On the 8th, Sygnum pointed out through its official blog that Solana's revenue structure is too dependent on meme coins, making it difficult to attract the interest of institutional investors.
Sygnum said, “Currently, the overall market sentiment towards Ethereum is not good,” but added, “The medium-term outlook is based not on emotion, but on the traditional financial institutions.”
"The decision will be based on which platform the blockchain will choose," he said. "Ethereum continues to have a strong reputation for security, stability, and sustainability.
"Solana is overly concentrated in the meme coin division, which is a key area of profit stability," he said.

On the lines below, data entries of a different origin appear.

-- ==== Sys2Proof/Safety.lean ====
section
/-! DEFINITION. What the claims say of outcomes and of states: how a command ends, when a strand issues an instruction, what an
instruction leaves alone, and the canonical form that every memory, register and counter list keeps. -/
namespace Sys2Proof.Machine

/-! ## How a command ends -/

/-- The command answers a next state. -/
def Completes (r : Host.Outcome State Fault Refusal) : Prop := ∃ t, r = .next t

/-- The command answers a next state that satisfies a condition. -/
def CompletesWith (r : Host.Outcome State Fault Refusal) (p : State → Prop) : Prop := ∃ t, r = .next t ∧ p t

/-- The canonical form of what the state holds by key: memory bytes, check bits and lost map, registers, and counters. -/
def State.canonical (s : State) : Bool := s.mem.wf && kvWf 0#32 s.regs && kvWf 0 s.telem

/-! ## Instructions -/

/-- When strand `t` of job `j` comes to an instruction of a form: the word is valid (R76), the strand runs and waits for nothing (R80),
its engine is in no block reset (R455), its crew issues (R410), and no instruction in flight still writes its predicate (R48). -/
structure ComesTo (s : State) (f : Form) (o : Insn) (t : Strand) (j : Job) : Prop where
  valid : f.ok o = true
  strand : s.strand? o.strand = some t
  job : s.job? t.job = some j
  ready : t.ready = true
  engine : s.blockStops t.crew f.cls = false
  crew : s.crewIssues t.crew = true
  guard : t.clear [.p o.pidx] [] = true

/-- When the strand also runs the instruction's body: the predicate holds (R33), and no instruction in flight stands in the way of a source
or of the destination (R48). -/
structure Issues (s : State) (f : Form) (o : Insn) (t : Strand) (j : Job) : Prop extends ComesTo s f o t j where
  pred : predOk t o = true
  clear : t.clear (formSources f o) (formTargets f o) = true

/-- The strand after an instruction that has issued and wrote none of its registers. -/
def Strand.after (t : Strand) (o : Insn) : Strand := { t with pc := t.pc + 1 + o.ext.length, wait := .no }

/-- The state in which the body of an instruction runs: the strand has moved on. -/
def State.moved (s : State) (o : Insn) (t : Strand) : State :=
  s.modStrand o.strand fun u => { u with pc := nextPc t o, wait := .no }

/-- Two states differ in one strand alone. -/
def StrandOnly (s u : State) (id : Nat) : Prop :=
  (∀ k, k ≠ id → u.anyStrand? k = s.anyStrand? k) ∧ { u with fil := { u.fil with strands := s.fil.strands } } = s

/-- The instruction moves on, and nothing else changes but what `t'` says of its strand. -/
def StrandBecomes (s u : State) (o : Insn) (t' : Strand) : Prop :=
  u.strand? o.strand = some t' ∧ StrandOnly s u o.strand

/-- The instruction writes `v` to scalar register `n`, of which s0 discards it, and moves on; every other scalar register, every other
register file and everything outside the strand keeps its value. -/
def WritesS (s u : State) (o : Insn) (t : Strand) (n : Nat) (v : DWord) : Prop :=
  ∃ t', StrandBecomes s u o t' ∧ t'.getS n = (if n = 0 then 0#64 else v) ∧ (∀ m, m ≠ n → t'.getS m = t.getS m) ∧
    t' = { t.after o with s := t'.s }

/-- The same for predicate `n`, where p0 discards it. -/
def WritesP (s u : State) (o : Insn) (t : Strand) (n : Nat) (v : Bool) : Prop :=
  ∃ t', StrandBecomes s u o t' ∧ t'.getP n = (if n = 0 then true else v) ∧ (∀ m, m ≠ n → t'.getP m = t.getP m) ∧
    t' = { t.after o with p := t'.p }

/-- The same for descriptor register `n`. -/
def WritesD (s u : State) (o : Insn) (t : Strand) (n : Nat) (v : BitVec 128) : Prop :=
  ∃ t', StrandBecomes s u o t' ∧ t'.getD n = v ∧ (∀ m, m ≠ n → t'.getD m = t.getD m) ∧
    t' = { t.after o with d := t'.d }

/-- The same for query-table slot `n`. -/
def WritesQ (s u : State) (o : Insn) (t : Strand) (n : Nat) (v : Option Slot) : Prop :=
  ∃ t', StrandBecomes s u o t' ∧ t'.getQ n = v ∧ (∀ m, m ≠ n → t'.getQ m = t.getQ m) ∧
    t' = { t.after o with q := t'.q }

/-! ## What an instruction's operands need -/

/-- A descriptor that R34 and R35 accept: not empty (or an empty view that R511 accepts), in a space that the instruction takes, with its
reserved bits zero, and writable where it is written through. -/
def Usable (v : BitVec 128) (spaces : List Nat) (write : Bool) (empty : Bool := false) : Prop :=
  ((decodeDsc v).len ≠ 0 ∨ (empty = true ∧ (decodeDsc v).rdonly = true ∧ (decodeDsc v).base ≠ 0)) ∧
  (decodeDsc v).space ∈ spaces ∧ (decodeDsc v).reserved = false ∧ (decodeDsc v).elem ≤ 6 ∧
  ((decodeDsc v).space = 1 ∨ (decodeDsc v).node = 0) ∧ (write = true → (decodeDsc v).rdonly = false)

/-- Every byte of a range of node space is memory (R44) that the job may use (R42, R288). -/
def MayUse (s : State) (j : Job) (r : Right) (a n : Nat) : Prop :=
  ∀ x, a ≤ x → x < a + n → ∃ p, physOf x = some p ∧ s.mayAccess j r p = true

/-- An ordinary read of a range can be served: no Winze operation holds it (R250), and no block of it is uncorrectable (R303). -/
def Readable (s : State) (a n : Nat) : Prop :=
  s.holder false a n = none ∧ isRegister a = false ∧ ∀ b ∈ blocksOf a n, s.mem.check b ≠ .uncorrectable

/-! ## What a command leaves alone -/

/-- Two states differ in nothing but what a read of memory counts, logs and wakes: registers, counters, power, and the hits of rows. -/
def ReadsOnly (s u : State) : Prop :=
  { u with regs := s.regs, telem := s.telem, pwr := s.pwr,
           mem := { u.mem with hits := s.mem.hits, retiring := s.mem.retiring } } = s

/-- Two states differ in nothing but the memories, the registers, the counters and power. -/
def MemoryOnly (s u : State) : Prop := { u with regs := s.regs, telem := s.telem, pwr := s.pwr, mem := s.mem } = s

/-- Two states differ in nothing but the tiles with their homes, moves and expansions, the registers and the counters. -/
def TilesOnly (s u : State) : Prop :=
  { u with regs := s.regs, telem := s.telem,
           fil := { u.fil with tiles := s.fil.tiles, allocs := s.fil.allocs, moves := s.fil.moves,
                               expansions := s.fil.expansions } } = s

Based on this, he concluded that the reason why Solana’s valuation is lower than Ethereum’s is that it reflects the market’s assessment of the difference in the composition of revenue streams.
In addition, Solana is ahead of Ethereum in fee revenue share at Layer 1, but “most of the fees are paid to validators, and the value of the Solana token itself is
"It will not lead to a price increase," he added. In fact, Ethereum's total revenue is still 2 to 2.5 times that of Solana.

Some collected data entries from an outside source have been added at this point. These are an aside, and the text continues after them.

/-- A FENCE, WFENCE or CFENCE of a strand with, in that order, no engine instruction, no WNZ instruction, or no CAR store, atomic or
invalidation in flight lets the strand go on at once; otherwise the strand waits at it. BAR first waits as FENCE does; with nothing in
flight the strand then waits at its barrier index, unless it is the last of the job's S strands there: then every strand of the job goes
on. FENCE_RELEASE lets a strand go on that waits at a fence whose condition has come to hold. Registers are as they were, and nothing
outside the strands changes. (R50, R52) -/
def Obligations.FencesWait : Prop :=
  (∀ e ∈ Sys2Proof.Claims.fences, ∀ (o : Insn) (s : State) (t : Strand) (j : Job),
    (Issues s e.2.1 o t j → t.inflight.any e.2.2.2 = false → CompletesWith (exec (e.1 o) s) fun u =>
      StrandBecomes s u o { t.after o with since := s.tally.beat }) ∧
    (Issues s e.2.1 o t j → t.inflight.any e.2.2.2 = true → CompletesWith (exec (e.1 o) s) fun u =>
      StrandBecomes s u o { t.after o with wait := e.2.2.1, since := s.tally.beat }) ∧
    (s.strand? o.strand = some t → t.wait = e.2.2.1 → t.inflight.any e.2.2.2 = false →
      CompletesWith (exec (.fenceRelease o.strand) s) fun u => StrandBecomes s u o { t with wait := .no })) ∧
  (∀ (o : Insn) (s : State) (t : Strand) (j : Job), Issues s Form.synBar o t j →
    let arrived := (s.moved o t).modStrand o.strand fun v => { v with wait := .bar (o.fld 0 4), since := s.tally.beat }
    let there := (arrived.fil.strands.filter fun v => v.job == t.job && v.wait == .bar (o.fld 0 4) && !v.ended).length
    (t.inflight ≠ [] → CompletesWith (exec (.synBar o) s) fun u =>
      StrandBecomes s u o { t.after o with wait := .barFence (o.fld 0 4), since := s.tally.beat }) ∧
    (t.inflight = [] → there ≠ j.count → CompletesWith (exec (.synBar o) s) fun u =>
      StrandBecomes s u o { t.after o with wait := .bar (o.fld 0 4), since := s.tally.beat }) ∧
    (t.inflight = [] → there = j.count → CompletesWith (exec (.synBar o) s) fun u =>
      ∀ v ∈ u.fil.strands, v.job = t.job → v.wait = .no))

/-- For a strand that waits at a fence whose condition does not hold, or at a barrier: when ACT_CTRL.FENCE_LIMIT is not 0 and that many
beats have passed since the wait began, FENCE_TIMEOUT answers a next state in which every strand of its job has ended and the job, which
had no status, has status 0x0012 with detail FENCE_TIMEOUT. When FENCE_LIMIT is 0, or the beats have not passed, FENCE_TIMEOUT changes
nothing. (R53) -/
def Obligations.FenceTimeoutFaults : Prop :=
  ∀ (strand : Nat) (s : State) (t : Strand) (j : Job), s.strand? strand = some t → s.job? t.job = some j → s.fenceDone t = false →
    ((∃ i, t.wait = .bar i ∨ t.wait = .barFence i) ∨ t.wait = .fence ∨ t.wait = .wfence ∨ t.wait = .cfence) →
    let limit := s.rd (F.actCtrl_fenceLimit j.act)
    (limit ≠ 0 → t.since + limit ≤ s.tally.beat → j.status = 0 → CompletesWith (exec (.fenceTimeout strand) s) fun u =>
      (∀ v ∈ u.fil.strands, v.job = t.job → v.ended = true) ∧ ∃ k, u.job? t.job = some k ∧ k.status = 0x12 ∧ k.detail = cFence) ∧
    (limit = 0 ∨ s.tally.beat < t.since + limit → exec (.fenceTimeout strand) s = .next s)

/-- When a strand issues MOV.TALLOC with a format other than LIST, or MOV.TLOADM through a readable and aligned descriptor over memory
that the job may read (for FMT LIST: 1 to 256 whole pages in which the strides of every lane are well-formed), and the crew store has
room, exec answers a next state in which a new tile, which the instruction in flight will bind to its handle, lies in the crew store and
holds: for TALLOC 4,096 zero bytes, for TLOADM the 4,096 bytes at dA.BASE, each with unit scales where the format carries scales; for a
LIST the list that the bytes spell. Its checksum is that of its contents. No other byte of memory, no other tile's contents, no other
register of the strand and no other strand changes. (R89, R115, R206, R207, R291, R292, R304) -/
def Obligations.NewTiles : Prop :=
  ∀ (o : Insn) (s : State) (t : Strand) (j : Job) (a : Nat), o.tileForm = true →
    let d := decodeDsc (t.getD o.a)
    let n := if o.fld 0 4 = 8 then d.len else 4096
    let b := (s.readMem 0 d.base n).1
    let readable := Usable (t.getD o.a) [0] false ∧ n ≤ d.len ∧ d.base % 64 = 0 ∧ d.len % 64 = 0 ∧ MayUse s j .read d.base n ∧
      s.holder false d.base n = none ∧ isRegister d.base = false ∧ (∀ k ∈ blocksOf d.base n, s.mem.check k = .clean) ∧
      s.rd F.pwrStackState_inP3 = 0
    (Issues s Form.movTalloc o t j → o.fld 0 4 ≠ 8 → RoomAt s t j 4096 a →
      CompletesWith (exec (.movTalloc o) s) fun u => MakesTile s u o t (unitTile (o.fld 0 4) (o.fld 4 4) (zeros 4096)) a) ∧
    (Issues s Form.movTloadm o t j → o.fld 0 4 ≠ 8 → readable → RoomAt s t j b.length a →
      CompletesWith (exec (.movTloadm o) s) fun u => MakesTile s u o t (unitTile (o.fld 0 4) (o.fld 4 4) b) a) ∧
    (∀ v : TileVal, Issues s Form.movTloadm o t j → o.fld 0 4 = 8 → d.len % 4096 = 0 → 4096 ≤ d.len → d.len ≤ 2 ^ 20 → readable →
      loadList o d.len b = some v → RoomAt s t j v.data.length a →
      CompletesWith (exec (.movTloadm o) s) fun u => MakesTile s u o t v a)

Sygnum believes that Solana's tokenomics is more flexibly adjustable than Ethereum's.
While acknowledging this, he cited the example of the community rejecting a proposal to reduce the SOL inflation rate last March, saying that "there is not enough will to increase the value of the token."
However, Sygnum believes that Solana is gradually increasing the size of assets locked up in the decentralized finance (DeFi) ecosystem and that it will be able to use tokenization and stablecoins in the future.
He predicted that if it could secure a more stable revenue base like Ethereum, it could catch up with Ethereum.